Basicamente, o problema vem de raiz. "Não valerá de nada se o PSD avançar". É entendido pelo mesmo dirigente nacional que "é má ideia" o PSD ter sequer colocado a possibilidade de avançar com a proposta. "A iniciativa seria pífia", conclui.
O líder do partido, Luís Montenegro, corrigiu, entretanto, o tiro e encetou a estratégia, que para este dirigente nacional devia ter sido seguida logo de início, mal a polémica em torno do livro “O Governador”, do jornalista Luís Rosa, surgiu.
Ou seja, a de encharcar o primeiro-ministro com perguntas sobre as interferências no processo de afastamento de Isabel dos Santos, filha do ex-presidente de Angola, do EuroBic. "Deixar o primeiro-ministro em lume brando, sim, está bem, é fazer perguntas", conclui o mesmo dirigente.
Na mesma linha vai um deputado do PSD em conversa com a Renascença. “O presidente do partido abriu a porta a isso. Achei um erro”, lamenta, referindo-se a essa abertura de Luís Montenegro para instalar uma comissão de inquérito nesta fase. “Eu nunca teria entrado nessa conversa do Chega”, atira.
“Mas acabaram por fazer o que está certo”, ressalva. O que é que está certo? Fazer questões formais ao primeiro-ministro e esperar. “Só se avança com uma comissão parlamentar de inquérito depois de se esgotarem outras formas de esclarecimento”, justifica o social-democrata.
A visão é partilhada por outro deputado do PSD: “As respostas do primeiro-ministro devem ser claras e inequívocas. Se não forem, justificar-se-á a comissão de inquérito”, alinha. O gatilho só deve ser pressionado, para o partido, em último caso. “Não se pode banalizar as comissões parlamentares de inquérito, como pretende o Chega”, diz à Renascença.
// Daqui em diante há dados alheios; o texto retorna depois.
/-- An edge that is no frame timeout either decrements `ignoreRemaining` or contributes a bit, never both
(R31): where the count to discard falls, neither the bit count nor the shift register changes. -/
def Obligations.EdgeDecrementsOrContributesNeverBoth : Prop :=
  ∀ (s t : State) (level : Level), exec (.edge level) s = .next t →
    s.self.clock - s.self.dec.lastEdgeTimestamp ≤ s.par.frameT →
    t.self.dec.ignoreRemaining < s.self.dec.ignoreRemaining →
    t.self.dec.bitsAccumulated = s.self.dec.bitsAccumulated ∧
      t.self.dec.shiftRegister = s.self.dec.shiftRegister

/-- What an edge can do depends on the role (R130, R215): a listener never receives a value, and a
controller never transmits, never masks its interrupts and never starts to suppress. -/
def Obligations.RoleLimitsWhatAnEdgeCanDo : Prop :=
  ∀ (s t : State) (level : Level), exec (.edge level) s = .next t →
    (s.self.cfg.role = .listener → t.self.pay = s.self.pay) ∧
    (s.self.cfg.role = .controller →
      t.self.tx = s.self.tx ∧ t.self.act = s.self.act ∧ t.self.sched = s.self.sched ∧
        t.self.ie = s.self.ie ∧ t.self.dec.ignoreRemaining ≤ s.self.dec.ignoreRemaining)

/-- A transition always completes, and no outcome of it touches the configuration, `outgoing`, the clock
or the result (R40, R119). -/
def Obligations.EdgeCompletesAndKeepsItsFrame : Prop :=
  ∀ (s : State) (level : Level), ∃ t, exec (.edge level) s = .next t ∧
    t.self.cfg = s.self.cfg ∧ t.self.cfgSet = s.self.cfgSet ∧
    t.self.pay.outgoing = s.self.pay.outgoing ∧ t.self.clock = s.self.clock ∧
    t.self.result = s.self.result

/-! ## Runs of edges -/

/-- Bits arrive most significant first: after `n` accepted edges the shift register holds the number their
levels spell (R92), and nothing but the decoder's fields and the clock has changed. -/
def Obligations.BitsAreAssembledFirstBitFirst : Prop :=
  ∀ (par : Config) (n : Node) (run : List (Nat × Level)), par.wf = true → n.Listening →
    n.dec = { lastEdgeTimestamp := n.clock, bitsAccumulated := 0, ignoreRemaining := 0, shiftRegister := 0 } →
    BitTimed par run → run.length < par.frameW n.cfg.role →
    n.receive par run = { n with
      clock := n.clock + (run.map Prod.fst).sum
      dec := {
        lastEdgeTimestamp := n.clock + (run.map Prod.fst).sum
        bitsAccumulated := run.length
        ignoreRemaining := 0
        shiftRegister := BitVec.ofNat 32 (bitsValue (run.map Prod.snd)) } }

/-- A controller that is synchronised and whose receive pin then takes the levels of the 24 bits of a
payload, most significant first, at consecutive-bit spacing, holds that payload in `incoming` as a signed
value, with the flag set and the frame reset; nothing else has changed (R92, R94, R135, R136). -/
def Obligations.ControllerReceivesThePayloadAtItsPin : Prop :=
  ∀ (par : Config) (n : Node) (run : List (Nat × Level)) (p : Payload),
    par.wf = true → par.dataW = 24 → n.Listening → n.cfg.role = .controller →
    n.dec = { lastEdgeTimestamp := n.clock, bitsAccumulated := 0, ignoreRemaining := 0, shiftRegister := 0 } →
    BitTimed par run → run.map Prod.snd = (List.range 24).map (fun k => p.getLsbD (23 - k)) →
    ∃ v : Value, v.toInt = p.toInt ∧
      n.receive par run = { n with
        clock := n.clock + (run.map Prod.fst).sum
        dec := {
          lastEdgeTimestamp := n.clock + (run.map Prod.fst).sum
          bitsAccumulated := 0, ignoreRemaining := 0, shiftRegister := 0 }
        pay := { n.pay with incoming := v, receivedFlag := true } }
Mas este parlamentar vai mais longe, e considera que o “rolo compressor da maioria” iria desvirtuar os resultados de uma comissão parlamentar de inquérito sobre o tema. Esse não é o entendimento do Chega, que já anunciou que vai avançar com a tentativa de instalar uma.
Quanto a isso, este deputado aponta para um voto contra desta iniciativa do partido liderado por André Ventura: “Faríamos má figura se embarcássemos em derivas populistas e demagógicas”. A mesma fonte finaliza que “o PSD é um partido âncora” em Portugal.
Todos parecem concordar com a ideia de que uma comissão de inquérito seria, nesta altura do campeonato, precipitada.
“Não fazia sentido fazermos uma comissão parlamentar de inquérito neste momento”, sublinha outro dirigente social-democrata em conversa com a Renascença. “Não se podem fazer comissões de inquérito por tudo e por nada”, defende, numa crítica implícita ao Chega.
Sobre essa iniciativa, vaticina que venha a esbarrar no muro laranja. “Não estou a ver que votemos a favor”, antevê.
E o caminho a seguir? Um deputado do PSD aponta as placas para o caminho que já começou a ser feito: “Vale mais fazermos perguntas, depois vemos o que fazemos em função das respostas”, explica à Renascença.
Oficialmente, Joaquim Miranda Sarmento não esclareceu qual será a posição do PSD quando chegar o momento de votar, em plenário, a iniciativa do Chega para instalar a comissão de inquérito. Em declarações aos jornalistas, esta quarta-feira, o líder parlamentar dos social-democratas deixou a questão em aberto. “Isso é uma decisão que tomaremos a seu tempo”.
A porta de instalação do inquérito já estava aberta. Esta terça-feira à noite, na Guarda, o líder do partido admitiu que abrir um inquérito parlamentar é uma possibilidade, mas não uma prioridade: “Nós até podemos vir a ter um inquérito parlamentar sobre esta matéria. Não sei. Mas nós, para já, hoje mesmo, estamos a dirigir ao senhor primeiro-ministro perguntas concretas”, disse Montenegro aos jornalistas.
Se quiser, o PSD tem deputados suficientes para instalar uma comissão de inquérito.